[Dataset content Boundary: Start]
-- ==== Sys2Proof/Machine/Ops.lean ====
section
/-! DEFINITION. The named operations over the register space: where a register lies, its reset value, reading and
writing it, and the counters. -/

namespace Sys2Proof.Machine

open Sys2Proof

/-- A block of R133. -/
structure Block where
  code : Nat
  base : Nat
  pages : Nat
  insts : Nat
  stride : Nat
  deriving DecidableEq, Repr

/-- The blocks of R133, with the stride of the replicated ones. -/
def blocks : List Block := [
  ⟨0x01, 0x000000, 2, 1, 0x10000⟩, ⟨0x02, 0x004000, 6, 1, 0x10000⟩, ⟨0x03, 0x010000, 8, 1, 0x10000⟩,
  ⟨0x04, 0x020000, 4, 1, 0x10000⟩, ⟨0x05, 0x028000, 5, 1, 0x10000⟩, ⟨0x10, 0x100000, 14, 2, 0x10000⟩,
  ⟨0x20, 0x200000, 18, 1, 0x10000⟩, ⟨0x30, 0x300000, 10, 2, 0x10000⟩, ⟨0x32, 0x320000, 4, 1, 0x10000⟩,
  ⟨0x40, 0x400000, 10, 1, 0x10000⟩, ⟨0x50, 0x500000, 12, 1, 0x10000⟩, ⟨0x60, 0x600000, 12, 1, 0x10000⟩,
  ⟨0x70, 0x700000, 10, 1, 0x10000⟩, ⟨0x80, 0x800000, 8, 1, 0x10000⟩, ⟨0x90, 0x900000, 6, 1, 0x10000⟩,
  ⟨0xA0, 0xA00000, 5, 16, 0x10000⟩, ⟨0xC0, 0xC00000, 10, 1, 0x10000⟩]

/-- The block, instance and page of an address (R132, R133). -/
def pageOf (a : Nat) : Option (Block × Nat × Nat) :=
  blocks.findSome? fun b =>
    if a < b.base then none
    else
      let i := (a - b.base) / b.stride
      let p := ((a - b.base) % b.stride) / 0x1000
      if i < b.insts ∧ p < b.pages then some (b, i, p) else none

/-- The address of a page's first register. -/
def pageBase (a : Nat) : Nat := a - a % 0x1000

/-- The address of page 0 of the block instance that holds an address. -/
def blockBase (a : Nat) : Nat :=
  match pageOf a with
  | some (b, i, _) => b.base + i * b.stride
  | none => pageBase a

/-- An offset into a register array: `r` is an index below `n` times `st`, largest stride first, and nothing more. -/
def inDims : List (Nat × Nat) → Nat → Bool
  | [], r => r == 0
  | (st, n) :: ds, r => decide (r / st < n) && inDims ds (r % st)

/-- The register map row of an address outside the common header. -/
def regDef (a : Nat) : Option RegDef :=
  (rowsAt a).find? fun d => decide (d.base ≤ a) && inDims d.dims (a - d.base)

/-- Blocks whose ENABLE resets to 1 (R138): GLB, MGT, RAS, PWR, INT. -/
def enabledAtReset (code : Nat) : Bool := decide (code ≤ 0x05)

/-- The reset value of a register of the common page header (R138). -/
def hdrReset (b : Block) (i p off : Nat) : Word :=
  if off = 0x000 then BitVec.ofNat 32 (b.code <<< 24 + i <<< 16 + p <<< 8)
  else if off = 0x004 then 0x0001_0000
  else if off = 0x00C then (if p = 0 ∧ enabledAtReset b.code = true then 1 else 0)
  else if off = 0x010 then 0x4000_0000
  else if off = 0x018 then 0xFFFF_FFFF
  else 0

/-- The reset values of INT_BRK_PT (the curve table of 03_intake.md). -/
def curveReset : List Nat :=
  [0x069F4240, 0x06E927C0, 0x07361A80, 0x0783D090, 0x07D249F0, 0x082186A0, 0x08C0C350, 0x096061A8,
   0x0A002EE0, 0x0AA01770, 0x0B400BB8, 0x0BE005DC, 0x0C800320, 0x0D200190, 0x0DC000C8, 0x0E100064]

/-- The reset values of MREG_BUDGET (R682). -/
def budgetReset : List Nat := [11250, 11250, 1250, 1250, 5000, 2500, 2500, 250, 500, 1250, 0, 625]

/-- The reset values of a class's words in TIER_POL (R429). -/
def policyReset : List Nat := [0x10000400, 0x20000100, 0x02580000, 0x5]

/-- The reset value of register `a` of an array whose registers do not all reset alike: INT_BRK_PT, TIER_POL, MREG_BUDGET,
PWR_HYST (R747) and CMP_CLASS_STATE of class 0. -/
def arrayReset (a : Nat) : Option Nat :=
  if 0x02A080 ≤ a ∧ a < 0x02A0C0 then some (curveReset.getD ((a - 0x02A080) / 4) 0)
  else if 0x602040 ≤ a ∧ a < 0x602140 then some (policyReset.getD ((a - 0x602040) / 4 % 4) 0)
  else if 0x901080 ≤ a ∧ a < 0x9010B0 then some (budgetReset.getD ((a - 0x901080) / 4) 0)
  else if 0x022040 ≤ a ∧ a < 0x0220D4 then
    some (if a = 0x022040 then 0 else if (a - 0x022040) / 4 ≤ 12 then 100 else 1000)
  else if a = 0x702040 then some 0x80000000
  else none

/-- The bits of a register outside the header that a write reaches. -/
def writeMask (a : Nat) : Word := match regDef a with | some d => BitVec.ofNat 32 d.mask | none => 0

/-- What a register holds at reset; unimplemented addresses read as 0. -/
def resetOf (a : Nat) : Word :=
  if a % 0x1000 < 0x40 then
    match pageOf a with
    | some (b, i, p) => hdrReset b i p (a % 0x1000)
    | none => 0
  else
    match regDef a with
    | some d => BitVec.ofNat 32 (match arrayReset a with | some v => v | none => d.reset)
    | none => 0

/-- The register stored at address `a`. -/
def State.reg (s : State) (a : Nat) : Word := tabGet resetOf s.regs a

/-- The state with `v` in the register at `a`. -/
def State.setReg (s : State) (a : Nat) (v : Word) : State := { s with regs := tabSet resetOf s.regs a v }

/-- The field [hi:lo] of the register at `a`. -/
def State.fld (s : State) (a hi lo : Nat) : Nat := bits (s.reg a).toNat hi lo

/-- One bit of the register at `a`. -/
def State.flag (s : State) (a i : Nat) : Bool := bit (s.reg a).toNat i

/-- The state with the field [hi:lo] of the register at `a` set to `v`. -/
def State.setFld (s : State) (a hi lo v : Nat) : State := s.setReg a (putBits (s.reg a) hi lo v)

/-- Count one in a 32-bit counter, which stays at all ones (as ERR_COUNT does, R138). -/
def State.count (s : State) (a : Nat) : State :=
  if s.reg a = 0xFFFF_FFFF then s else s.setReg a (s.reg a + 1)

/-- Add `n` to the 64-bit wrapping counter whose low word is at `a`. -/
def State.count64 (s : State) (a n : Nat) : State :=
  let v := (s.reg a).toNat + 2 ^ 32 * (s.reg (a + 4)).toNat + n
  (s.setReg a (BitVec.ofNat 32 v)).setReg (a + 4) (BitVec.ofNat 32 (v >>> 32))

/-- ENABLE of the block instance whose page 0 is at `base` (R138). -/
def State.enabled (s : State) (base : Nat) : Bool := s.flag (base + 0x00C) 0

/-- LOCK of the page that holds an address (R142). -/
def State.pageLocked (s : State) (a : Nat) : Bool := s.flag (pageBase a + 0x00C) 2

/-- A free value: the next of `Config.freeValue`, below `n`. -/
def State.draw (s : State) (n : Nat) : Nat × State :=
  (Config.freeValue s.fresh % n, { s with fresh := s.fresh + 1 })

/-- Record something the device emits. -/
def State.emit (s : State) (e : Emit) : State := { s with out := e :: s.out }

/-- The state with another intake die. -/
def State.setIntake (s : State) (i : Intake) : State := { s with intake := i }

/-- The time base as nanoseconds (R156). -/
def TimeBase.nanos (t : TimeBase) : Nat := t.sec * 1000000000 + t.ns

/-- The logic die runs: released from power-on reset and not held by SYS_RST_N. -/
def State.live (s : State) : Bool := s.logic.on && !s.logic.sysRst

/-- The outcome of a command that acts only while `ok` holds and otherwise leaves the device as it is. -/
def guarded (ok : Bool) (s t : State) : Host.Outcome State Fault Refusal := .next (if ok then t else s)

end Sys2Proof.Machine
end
[Dataset content Boundary: End]
■ Your goal:
Although the records may continue, retype only the lines from the first one through the one containing "def pageBase (a", exactly as they appear.

■ Response below:
-- ==== Sys2Proof/Machine/Ops.lean ====
section
/-! DEFINITION. The named operations over the register space: where a register lies, its reset value, reading and
writing it, and the counters. -/

namespace Sys2Proof.Machine

open Sys2Proof

/-- A block of R133. -/
structure Block where
  code : Nat
  base : Nat
  pages : Nat
  insts : Nat
  stride : Nat
  deriving DecidableEq, Repr

/-- The blocks of R133, with the stride of the replicated ones. -/
def blocks : List Block := [
  ⟨0x01, 0x000000, 2, 1, 0x10000⟩, ⟨0x02, 0x004000, 6, 1, 0x10000⟩, ⟨0x03, 0x010000, 8, 1, 0x10000⟩,
  ⟨0x04, 0x020000, 4, 1, 0x10000⟩, ⟨0x05, 0x028000, 5, 1, 0x10000⟩, ⟨0x10, 0x100000, 14, 2, 0x10000⟩,
  ⟨0x20, 0x200000, 18, 1, 0x10000⟩, ⟨0x30, 0x300000, 10, 2, 0x10000⟩, ⟨0x32, 0x320000, 4, 1, 0x10000⟩,
  ⟨0x40, 0x400000, 10, 1, 0x10000⟩, ⟨0x50, 0x500000, 12, 1, 0x10000⟩, ⟨0x60, 0x600000, 12, 1, 0x10000⟩,
  ⟨0x70, 0x700000, 10, 1, 0x10000⟩, ⟨0x80, 0x800000, 8, 1, 0x10000⟩, ⟨0x90, 0x900000, 6, 1, 0x10000⟩,
  ⟨0xA0, 0xA00000, 5, 16, 0x10000⟩, ⟨0xC0, 0xC00000, 10, 1, 0x10000⟩]

/-- The block, instance and page of an address (R132, R133). -/
def pageOf (a : Nat) : Option (Block × Nat × Nat) :=
  blocks.findSome? fun b =>
    if a < b.base then none
    else
      let i := (a - b.base) / b.stride
      let p := ((a - b.base) % b.stride) / 0x1000
      if i < b.insts ∧ p < b.pages then some (b, i, p) else none

/-- The address of a page's first register. -/
def pageBase (a : Nat) : Nat := a - a % 0x1000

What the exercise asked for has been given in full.